## Instructions for the task
Nothing but the lines from the one with "0 256, .tuneAbort" down to the one with "a with plan" should be returned, exactly and with both ends included, from the material below.

## Working data
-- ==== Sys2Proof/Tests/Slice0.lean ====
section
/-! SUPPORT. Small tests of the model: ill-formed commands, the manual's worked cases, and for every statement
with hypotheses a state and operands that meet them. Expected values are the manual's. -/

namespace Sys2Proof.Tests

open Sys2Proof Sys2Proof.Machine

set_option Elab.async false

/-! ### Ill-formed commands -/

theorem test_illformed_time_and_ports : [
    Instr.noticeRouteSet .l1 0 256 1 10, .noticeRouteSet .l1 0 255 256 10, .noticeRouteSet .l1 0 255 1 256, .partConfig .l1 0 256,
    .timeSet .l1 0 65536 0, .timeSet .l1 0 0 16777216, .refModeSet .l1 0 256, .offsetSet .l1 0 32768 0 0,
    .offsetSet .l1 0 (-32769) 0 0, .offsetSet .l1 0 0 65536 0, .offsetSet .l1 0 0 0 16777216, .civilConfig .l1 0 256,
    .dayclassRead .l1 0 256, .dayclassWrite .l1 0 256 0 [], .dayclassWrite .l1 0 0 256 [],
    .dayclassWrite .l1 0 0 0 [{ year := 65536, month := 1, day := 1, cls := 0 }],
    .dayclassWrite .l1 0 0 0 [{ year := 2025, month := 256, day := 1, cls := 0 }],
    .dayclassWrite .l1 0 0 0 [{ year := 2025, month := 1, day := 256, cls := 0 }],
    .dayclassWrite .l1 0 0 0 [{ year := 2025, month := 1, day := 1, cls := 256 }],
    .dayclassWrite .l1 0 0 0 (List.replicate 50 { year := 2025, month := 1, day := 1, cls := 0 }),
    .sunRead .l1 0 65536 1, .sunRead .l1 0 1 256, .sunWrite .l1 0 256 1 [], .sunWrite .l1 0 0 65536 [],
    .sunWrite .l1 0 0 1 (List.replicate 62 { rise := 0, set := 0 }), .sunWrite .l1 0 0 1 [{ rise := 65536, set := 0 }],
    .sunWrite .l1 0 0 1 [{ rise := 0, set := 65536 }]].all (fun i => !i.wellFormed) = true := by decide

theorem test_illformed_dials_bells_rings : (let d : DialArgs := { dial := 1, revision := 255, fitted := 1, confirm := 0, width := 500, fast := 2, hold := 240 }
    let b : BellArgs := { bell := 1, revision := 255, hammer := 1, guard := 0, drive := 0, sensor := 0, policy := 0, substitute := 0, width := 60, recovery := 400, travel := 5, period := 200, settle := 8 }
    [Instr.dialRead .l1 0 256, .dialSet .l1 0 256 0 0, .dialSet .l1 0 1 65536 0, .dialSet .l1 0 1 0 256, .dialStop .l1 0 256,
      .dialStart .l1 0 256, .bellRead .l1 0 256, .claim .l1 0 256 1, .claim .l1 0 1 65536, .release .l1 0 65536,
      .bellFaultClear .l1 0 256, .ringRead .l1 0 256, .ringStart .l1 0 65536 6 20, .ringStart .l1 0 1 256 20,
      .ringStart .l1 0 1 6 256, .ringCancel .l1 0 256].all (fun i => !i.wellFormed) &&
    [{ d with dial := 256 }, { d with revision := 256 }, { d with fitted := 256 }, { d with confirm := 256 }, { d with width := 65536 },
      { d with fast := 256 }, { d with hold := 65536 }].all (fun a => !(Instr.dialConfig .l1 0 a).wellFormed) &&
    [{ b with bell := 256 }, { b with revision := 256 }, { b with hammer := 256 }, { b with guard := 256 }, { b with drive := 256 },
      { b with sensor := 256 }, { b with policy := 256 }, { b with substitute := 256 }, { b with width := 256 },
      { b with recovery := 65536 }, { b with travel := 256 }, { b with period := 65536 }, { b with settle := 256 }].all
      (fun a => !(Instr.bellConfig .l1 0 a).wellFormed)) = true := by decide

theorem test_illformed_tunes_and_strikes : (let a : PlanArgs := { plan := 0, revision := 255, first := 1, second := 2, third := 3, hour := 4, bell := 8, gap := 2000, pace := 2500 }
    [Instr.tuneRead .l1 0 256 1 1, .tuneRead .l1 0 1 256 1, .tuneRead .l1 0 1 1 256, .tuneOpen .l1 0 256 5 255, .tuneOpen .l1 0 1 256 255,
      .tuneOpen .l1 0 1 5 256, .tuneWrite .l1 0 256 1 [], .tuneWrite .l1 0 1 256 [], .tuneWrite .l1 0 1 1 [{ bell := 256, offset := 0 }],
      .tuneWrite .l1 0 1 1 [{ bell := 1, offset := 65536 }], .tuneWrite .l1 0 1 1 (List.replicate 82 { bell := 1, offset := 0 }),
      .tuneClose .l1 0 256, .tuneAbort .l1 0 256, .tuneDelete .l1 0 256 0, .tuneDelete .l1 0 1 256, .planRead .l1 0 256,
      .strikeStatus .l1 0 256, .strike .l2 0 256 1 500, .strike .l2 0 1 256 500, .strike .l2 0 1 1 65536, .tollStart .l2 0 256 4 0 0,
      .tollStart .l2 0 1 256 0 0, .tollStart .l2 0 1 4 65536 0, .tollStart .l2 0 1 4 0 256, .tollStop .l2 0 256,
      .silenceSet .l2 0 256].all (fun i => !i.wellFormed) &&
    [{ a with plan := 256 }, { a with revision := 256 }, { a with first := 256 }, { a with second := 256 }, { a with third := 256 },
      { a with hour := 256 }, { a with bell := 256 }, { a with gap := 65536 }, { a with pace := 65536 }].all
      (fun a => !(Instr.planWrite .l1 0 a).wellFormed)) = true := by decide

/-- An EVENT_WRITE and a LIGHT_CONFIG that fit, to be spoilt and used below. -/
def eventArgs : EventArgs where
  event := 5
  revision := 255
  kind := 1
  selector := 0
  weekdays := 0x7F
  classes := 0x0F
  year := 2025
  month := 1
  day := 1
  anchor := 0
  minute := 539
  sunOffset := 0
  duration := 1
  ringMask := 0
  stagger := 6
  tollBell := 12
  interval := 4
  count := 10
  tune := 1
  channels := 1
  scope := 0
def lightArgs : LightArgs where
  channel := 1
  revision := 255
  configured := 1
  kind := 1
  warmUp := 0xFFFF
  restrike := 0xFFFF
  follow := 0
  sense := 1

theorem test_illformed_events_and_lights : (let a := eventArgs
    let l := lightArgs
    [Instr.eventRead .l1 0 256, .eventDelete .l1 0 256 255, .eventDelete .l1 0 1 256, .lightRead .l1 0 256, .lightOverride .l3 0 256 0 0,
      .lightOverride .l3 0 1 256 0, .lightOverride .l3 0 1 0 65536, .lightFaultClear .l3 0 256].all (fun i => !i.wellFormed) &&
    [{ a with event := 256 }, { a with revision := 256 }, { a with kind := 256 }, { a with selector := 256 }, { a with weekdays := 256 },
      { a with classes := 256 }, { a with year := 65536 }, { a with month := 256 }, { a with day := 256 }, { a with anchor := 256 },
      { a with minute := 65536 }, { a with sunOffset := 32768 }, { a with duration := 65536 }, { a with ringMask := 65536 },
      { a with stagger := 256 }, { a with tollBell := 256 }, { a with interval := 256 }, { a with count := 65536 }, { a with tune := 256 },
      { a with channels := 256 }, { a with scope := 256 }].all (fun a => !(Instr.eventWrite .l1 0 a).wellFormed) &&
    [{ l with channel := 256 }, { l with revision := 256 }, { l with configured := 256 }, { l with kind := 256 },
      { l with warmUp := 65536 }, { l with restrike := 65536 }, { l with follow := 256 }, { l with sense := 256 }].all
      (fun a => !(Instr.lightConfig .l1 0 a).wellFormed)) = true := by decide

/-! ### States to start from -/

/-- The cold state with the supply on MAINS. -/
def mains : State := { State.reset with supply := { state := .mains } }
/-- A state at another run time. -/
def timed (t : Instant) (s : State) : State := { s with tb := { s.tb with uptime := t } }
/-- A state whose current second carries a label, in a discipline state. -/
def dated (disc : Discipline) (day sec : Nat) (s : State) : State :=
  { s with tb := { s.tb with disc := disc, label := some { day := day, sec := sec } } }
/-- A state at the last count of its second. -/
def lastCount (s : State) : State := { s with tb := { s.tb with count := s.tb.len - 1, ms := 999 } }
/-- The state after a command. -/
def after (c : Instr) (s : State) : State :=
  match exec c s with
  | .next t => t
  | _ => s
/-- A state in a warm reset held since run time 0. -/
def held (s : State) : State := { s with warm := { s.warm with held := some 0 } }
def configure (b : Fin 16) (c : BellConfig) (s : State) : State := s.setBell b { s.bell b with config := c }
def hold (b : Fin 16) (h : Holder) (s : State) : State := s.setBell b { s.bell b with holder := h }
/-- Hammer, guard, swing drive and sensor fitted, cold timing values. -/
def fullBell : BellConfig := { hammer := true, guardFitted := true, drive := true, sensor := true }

## Written response
      .tuneClose .l1 0 256, .tuneAbort .l1 0 256, .tuneDelete .l1 0 256 0, .tuneDelete .l1 0 1 256, .planRead .l1 0 256,
      .strikeStatus .l1 0 256, .strike .l2 0 256 1 500, .strike .l2 0 1 256 500, .strike .l2 0 1 1 65536, .tollStart .l2 0 256 4 0 0,
      .tollStart .l2 0 1 256 0 0, .tollStart .l2 0 1 4 65536 0, .tollStart .l2 0 1 4 0 256, .tollStop .l2 0 256,
      .silenceSet .l2 0 256].all (fun i => !i.wellFormed) &&
    [{ a with plan := 256 }, { a with revision := 256 }, { a with first := 256 }, { a with second := 256 }, { a with third := 256 },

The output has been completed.